Dataset content:
/-! ### Dev.ocount -/

section
variable (d : Dev) (o : Obj) (n : Nat)
@[simp] theorem Dev.ocount_flds : (d.ocount o n).flds = d.flds := Dev.oput_flds d o _
@[simp] theorem Dev.ocount_host : (d.ocount o n).host = d.host := Dev.oput_host d o _
@[simp] theorem Dev.ocount_hostBad : (d.ocount o n).hostBad = d.hostBad := Dev.oput_hostBad d o _
@[simp] theorem Dev.ocount_jamb : (d.ocount o n).jamb = d.jamb := Dev.oput_jamb d o _
@[simp] theorem Dev.ocount_mem : (d.ocount o n).mem = d.mem := Dev.oput_mem d o _
@[simp] theorem Dev.ocount_sill : (d.ocount o n).sill = d.sill := Dev.oput_sill d o _
@[simp] theorem Dev.ocount_maint : (d.ocount o n).maint = d.maint := Dev.oput_maint d o _
@[simp] theorem Dev.ocount_thr : (d.ocount o n).thr = d.thr := Dev.oput_thr d o _
@[simp] theorem Dev.ocount_drives : (d.ocount o n).drives = d.drives := Dev.oput_drives d o _
@[simp] theorem Dev.ocount_bifold : (d.ocount o n).bifold = d.bifold := Dev.oput_bifold d o _
@[simp] theorem Dev.ocount_dig : (d.ocount o n).dig = d.dig := Dev.oput_dig d o _
@[simp] theorem Dev.ocount_hinge : (d.ocount o n).hinge = d.hinge := Dev.oput_hinge d o _
@[simp] theorem Dev.ocount_pipes : (d.ocount o n).pipes = d.pipes := Dev.oput_pipes d o _
@[simp] theorem Dev.ocount_louvre : (d.ocount o n).louvre = d.louvre := Dev.oput_louvre d o _
@[simp] theorem Dev.ocount_net : (d.ocount o n).net = d.net := Dev.oput_net d o _
@[simp] theorem Dev.ocount_sash : (d.ocount o n).sash = d.sash := Dev.oput_sash d o _
@[simp] theorem Dev.ocount_life : (d.ocount o n).life = d.life := Dev.oput_life d o _
@[simp] theorem Dev.ocount_tap : (d.ocount o n).tap = d.tap := Dev.oput_tap d o _
@[simp] theorem Dev.ocount_ordering288 : (d.ocount o n).ordering288 = d.ordering288 := Dev.oput_ordering288 d o _
@[simp] theorem Dev.ocount_timeBase : (d.ocount o n).timeBase = d.timeBase := Dev.oput_timeBase d o _
@[simp] theorem Dev.ocount_halted : (d.ocount o n).halted = d.halted := Dev.oput_halted d o _
@[simp] theorem Dev.ocount_reacts : (d.ocount o n).reacts = d.reacts := Dev.oput_reacts d o _
@[simp] theorem Dev.ocount_out : (d.ocount o n).out = d.out := Dev.oput_out d o _
@[simp] theorem Dev.ocount_free : (d.ocount o n).free = d.free := Dev.oput_free d o _
end

end Sys2Proof.Machine
end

Problem to work on:
Write out an exact transcription of the line with "Dev.oput_mem d o _" and of each line after it; stop at the end of the records.

Output for this task:
@[simp] theorem Dev.ocount_mem : (d.ocount o n).mem = d.mem := Dev.oput_mem d o _
@[simp] theorem Dev.ocount_sill : (d.ocount o n).sill = d.sill := Dev.oput_sill d o _
@[simp] theorem Dev.ocount_maint : (d.ocount o n).maint = d.maint := Dev.oput_maint d o _
@[simp] theorem Dev.ocount_thr : (d.ocount o n).thr = d.thr := Dev.oput_thr d o _
@[simp] theorem Dev.ocount_drives : (d.ocount o n).drives = d.drives := Dev.oput_drives d o _
@[simp] theorem Dev.ocount_bifold : (d.ocount o n).bifold = d.bifold := Dev.oput_bifold d o _
@[simp] theorem Dev.ocount_dig : (d.ocount o n).dig = d.dig := Dev.oput_dig d o _
@[simp] theorem Dev.ocount_hinge : (d.ocount o n).hinge = d.hinge := Dev.oput_hinge d o _
@[simp] theorem Dev.ocount_pipes : (d.ocount o n).pipes = d.pipes := Dev.oput_pipes d o _
@[simp] theorem Dev.ocount_louvre : (d.ocount o n).louvre = d.louvre := Dev.oput_louvre d o _
@[simp] theorem Dev.ocount_net : (d.ocount o n).net = d.net := Dev.oput_net d o _
@[simp] theorem Dev.ocount_sash : (d.ocount o n).sash = d.sash := Dev.oput_sash d o _
@[simp] theorem Dev.ocount_life : (d.ocount o n).life = d.life := Dev.oput_life d o _
@[simp] theorem Dev.ocount_tap : (d.ocount o n).tap = d.tap := Dev.oput_tap d o _
@[simp] theorem Dev.ocount_ordering288 : (d.ocount o n).ordering288 = d.ordering288 := Dev.oput_ordering288 d o _
@[simp] theorem Dev.ocount_timeBase : (d.ocount o n).timeBase = d.timeBase := Dev.oput_timeBase d o _
@[simp] theorem Dev.ocount_halted : (d.ocount o n).halted = d.halted := Dev.oput_halted d o _
@[simp] theorem Dev.ocount_reacts : (d.ocount o n).reacts = d.reacts := Dev.oput_reacts d o _
@[simp] theorem Dev.ocount_out : (d.ocount o n).out = d.out := Dev.oput_out d o _
@[simp] theorem Dev.ocount_free : (d.ocount o n).free = d.free := Dev.oput_free d o _
end

end Sys2Proof.Machine
end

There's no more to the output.